## Your objective:
Starting with the line that contains "-- ==== Sys2Proof/Machine/Maint.lean" and stopping after the line that contains "then 0 else", return each line below exactly as written, with no others.

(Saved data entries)
====
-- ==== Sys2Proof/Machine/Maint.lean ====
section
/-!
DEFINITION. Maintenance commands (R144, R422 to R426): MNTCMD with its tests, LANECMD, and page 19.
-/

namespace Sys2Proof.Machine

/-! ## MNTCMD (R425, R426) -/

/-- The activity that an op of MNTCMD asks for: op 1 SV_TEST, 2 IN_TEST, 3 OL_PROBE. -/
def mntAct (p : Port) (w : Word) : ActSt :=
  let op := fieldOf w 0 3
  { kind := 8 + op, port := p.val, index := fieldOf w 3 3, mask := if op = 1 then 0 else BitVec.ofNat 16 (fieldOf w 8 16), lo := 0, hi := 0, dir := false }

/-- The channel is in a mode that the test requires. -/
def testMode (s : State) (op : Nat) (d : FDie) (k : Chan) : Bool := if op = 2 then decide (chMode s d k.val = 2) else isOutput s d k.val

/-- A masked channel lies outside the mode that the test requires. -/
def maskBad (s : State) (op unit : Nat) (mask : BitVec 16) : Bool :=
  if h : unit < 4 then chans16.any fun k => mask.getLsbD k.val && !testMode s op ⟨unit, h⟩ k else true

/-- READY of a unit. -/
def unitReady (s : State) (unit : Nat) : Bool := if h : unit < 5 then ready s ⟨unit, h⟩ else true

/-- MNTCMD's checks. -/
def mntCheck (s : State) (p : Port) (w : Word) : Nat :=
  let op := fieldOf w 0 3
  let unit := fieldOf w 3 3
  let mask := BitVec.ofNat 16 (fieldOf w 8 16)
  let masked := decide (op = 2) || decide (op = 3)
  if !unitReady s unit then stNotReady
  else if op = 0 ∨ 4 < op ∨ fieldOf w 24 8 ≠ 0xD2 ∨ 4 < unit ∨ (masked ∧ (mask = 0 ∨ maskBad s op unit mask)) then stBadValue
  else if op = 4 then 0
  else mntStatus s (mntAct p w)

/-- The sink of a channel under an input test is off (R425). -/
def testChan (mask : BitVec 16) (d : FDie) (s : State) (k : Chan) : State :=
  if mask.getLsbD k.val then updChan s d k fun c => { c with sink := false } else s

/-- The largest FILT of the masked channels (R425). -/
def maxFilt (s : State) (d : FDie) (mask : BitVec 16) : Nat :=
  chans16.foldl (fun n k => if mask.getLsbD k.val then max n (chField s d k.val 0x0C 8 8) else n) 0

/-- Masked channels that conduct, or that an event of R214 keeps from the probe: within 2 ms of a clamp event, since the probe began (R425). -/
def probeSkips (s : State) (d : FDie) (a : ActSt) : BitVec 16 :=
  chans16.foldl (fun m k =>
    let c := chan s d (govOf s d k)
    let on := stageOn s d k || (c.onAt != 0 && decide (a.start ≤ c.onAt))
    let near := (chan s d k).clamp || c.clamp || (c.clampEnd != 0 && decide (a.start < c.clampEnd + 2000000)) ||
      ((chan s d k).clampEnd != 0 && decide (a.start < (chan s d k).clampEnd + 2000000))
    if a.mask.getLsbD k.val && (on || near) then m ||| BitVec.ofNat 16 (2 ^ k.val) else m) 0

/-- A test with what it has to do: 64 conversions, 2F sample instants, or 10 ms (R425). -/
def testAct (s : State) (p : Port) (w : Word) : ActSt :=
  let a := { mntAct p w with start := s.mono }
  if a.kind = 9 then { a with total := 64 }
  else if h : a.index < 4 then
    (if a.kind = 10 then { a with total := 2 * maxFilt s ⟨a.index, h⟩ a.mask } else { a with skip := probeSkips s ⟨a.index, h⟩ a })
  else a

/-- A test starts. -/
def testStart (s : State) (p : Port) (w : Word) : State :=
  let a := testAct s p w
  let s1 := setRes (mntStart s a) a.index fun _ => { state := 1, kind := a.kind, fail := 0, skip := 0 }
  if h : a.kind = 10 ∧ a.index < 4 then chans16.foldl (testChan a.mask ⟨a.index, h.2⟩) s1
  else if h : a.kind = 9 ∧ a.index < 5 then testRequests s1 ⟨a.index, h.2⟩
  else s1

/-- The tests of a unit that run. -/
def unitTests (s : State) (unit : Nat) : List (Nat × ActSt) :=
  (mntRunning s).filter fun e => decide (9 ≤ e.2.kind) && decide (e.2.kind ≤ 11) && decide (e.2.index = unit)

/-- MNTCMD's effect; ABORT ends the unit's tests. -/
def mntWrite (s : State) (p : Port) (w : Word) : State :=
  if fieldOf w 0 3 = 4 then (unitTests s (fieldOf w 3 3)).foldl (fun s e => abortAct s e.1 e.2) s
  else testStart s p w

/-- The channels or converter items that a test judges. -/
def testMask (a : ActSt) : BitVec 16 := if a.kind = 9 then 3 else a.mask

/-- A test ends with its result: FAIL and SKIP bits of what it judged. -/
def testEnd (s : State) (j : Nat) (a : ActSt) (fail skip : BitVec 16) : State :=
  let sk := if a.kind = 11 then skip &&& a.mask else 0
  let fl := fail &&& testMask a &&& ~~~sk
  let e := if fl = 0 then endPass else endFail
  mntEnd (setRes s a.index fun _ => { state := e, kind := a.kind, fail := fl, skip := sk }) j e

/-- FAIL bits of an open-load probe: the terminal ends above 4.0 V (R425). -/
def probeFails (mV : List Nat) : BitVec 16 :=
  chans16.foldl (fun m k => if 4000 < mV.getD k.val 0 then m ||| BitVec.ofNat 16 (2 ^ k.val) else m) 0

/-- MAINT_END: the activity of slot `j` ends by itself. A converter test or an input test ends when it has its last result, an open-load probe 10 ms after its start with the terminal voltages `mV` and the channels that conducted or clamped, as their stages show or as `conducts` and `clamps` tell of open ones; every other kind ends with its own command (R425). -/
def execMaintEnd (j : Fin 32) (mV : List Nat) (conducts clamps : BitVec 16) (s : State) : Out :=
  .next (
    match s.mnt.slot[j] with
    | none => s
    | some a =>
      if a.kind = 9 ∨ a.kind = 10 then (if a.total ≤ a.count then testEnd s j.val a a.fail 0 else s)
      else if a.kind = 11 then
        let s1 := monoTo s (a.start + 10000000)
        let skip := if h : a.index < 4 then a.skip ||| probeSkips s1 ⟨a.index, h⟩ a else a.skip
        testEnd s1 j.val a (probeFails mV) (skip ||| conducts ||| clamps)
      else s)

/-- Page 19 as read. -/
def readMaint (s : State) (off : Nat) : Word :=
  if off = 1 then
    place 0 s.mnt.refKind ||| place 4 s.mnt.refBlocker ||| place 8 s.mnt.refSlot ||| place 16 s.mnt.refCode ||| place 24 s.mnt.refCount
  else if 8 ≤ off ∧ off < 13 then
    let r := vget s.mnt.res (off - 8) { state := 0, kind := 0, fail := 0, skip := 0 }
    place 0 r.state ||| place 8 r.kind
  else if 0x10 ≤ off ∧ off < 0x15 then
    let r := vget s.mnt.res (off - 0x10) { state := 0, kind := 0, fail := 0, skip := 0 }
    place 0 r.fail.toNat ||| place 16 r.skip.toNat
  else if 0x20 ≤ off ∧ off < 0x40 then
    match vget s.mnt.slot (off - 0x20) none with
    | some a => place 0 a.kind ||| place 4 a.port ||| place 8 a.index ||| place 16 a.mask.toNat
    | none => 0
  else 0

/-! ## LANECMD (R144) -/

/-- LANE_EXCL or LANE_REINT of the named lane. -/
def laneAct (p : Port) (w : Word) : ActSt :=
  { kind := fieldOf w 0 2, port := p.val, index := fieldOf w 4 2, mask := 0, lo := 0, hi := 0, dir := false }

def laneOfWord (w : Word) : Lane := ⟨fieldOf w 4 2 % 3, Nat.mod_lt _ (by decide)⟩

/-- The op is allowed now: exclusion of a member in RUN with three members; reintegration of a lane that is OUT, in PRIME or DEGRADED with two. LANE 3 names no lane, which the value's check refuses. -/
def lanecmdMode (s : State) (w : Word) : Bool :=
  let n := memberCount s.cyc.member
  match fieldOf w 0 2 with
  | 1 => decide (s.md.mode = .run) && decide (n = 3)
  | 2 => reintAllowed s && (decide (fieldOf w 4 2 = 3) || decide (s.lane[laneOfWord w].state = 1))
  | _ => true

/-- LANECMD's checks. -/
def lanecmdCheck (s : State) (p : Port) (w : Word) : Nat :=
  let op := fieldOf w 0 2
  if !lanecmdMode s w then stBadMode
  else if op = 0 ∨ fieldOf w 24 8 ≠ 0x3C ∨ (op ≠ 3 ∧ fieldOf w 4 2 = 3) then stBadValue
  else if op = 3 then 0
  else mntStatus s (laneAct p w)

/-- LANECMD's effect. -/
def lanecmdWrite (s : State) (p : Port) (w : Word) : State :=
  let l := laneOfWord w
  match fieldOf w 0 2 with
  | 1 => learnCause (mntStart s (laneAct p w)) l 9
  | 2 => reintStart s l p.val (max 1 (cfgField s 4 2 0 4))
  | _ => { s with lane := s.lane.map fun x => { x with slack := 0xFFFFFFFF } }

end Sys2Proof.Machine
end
====
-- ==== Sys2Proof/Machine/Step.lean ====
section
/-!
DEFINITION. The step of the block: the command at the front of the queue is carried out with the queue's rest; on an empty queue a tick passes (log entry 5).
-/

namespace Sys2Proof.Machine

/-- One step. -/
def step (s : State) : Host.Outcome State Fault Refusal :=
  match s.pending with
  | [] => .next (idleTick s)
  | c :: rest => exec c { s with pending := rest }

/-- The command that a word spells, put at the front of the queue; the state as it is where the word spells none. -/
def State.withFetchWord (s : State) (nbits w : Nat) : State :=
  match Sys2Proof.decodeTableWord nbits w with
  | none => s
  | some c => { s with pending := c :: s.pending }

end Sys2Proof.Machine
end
====
## Response to the task:
-- ==== Sys2Proof/Machine/Maint.lean ====
section
/-!
DEFINITION. Maintenance commands (R144, R422 to R426): MNTCMD with its tests, LANECMD, and page 19.
-/

namespace Sys2Proof.Machine

/-! ## MNTCMD (R425, R426) -/

/-- The activity that an op of MNTCMD asks for: op 1 SV_TEST, 2 IN_TEST, 3 OL_PROBE. -/
def mntAct (p : Port) (w : Word) : ActSt :=
  let op := fieldOf w 0 3
  { kind := 8 + op, port := p.val, index := fieldOf w 3 3, mask := if op = 1 then 0 else BitVec.ofNat 16 (fieldOf w 8 16), lo := 0, hi := 0, dir := false }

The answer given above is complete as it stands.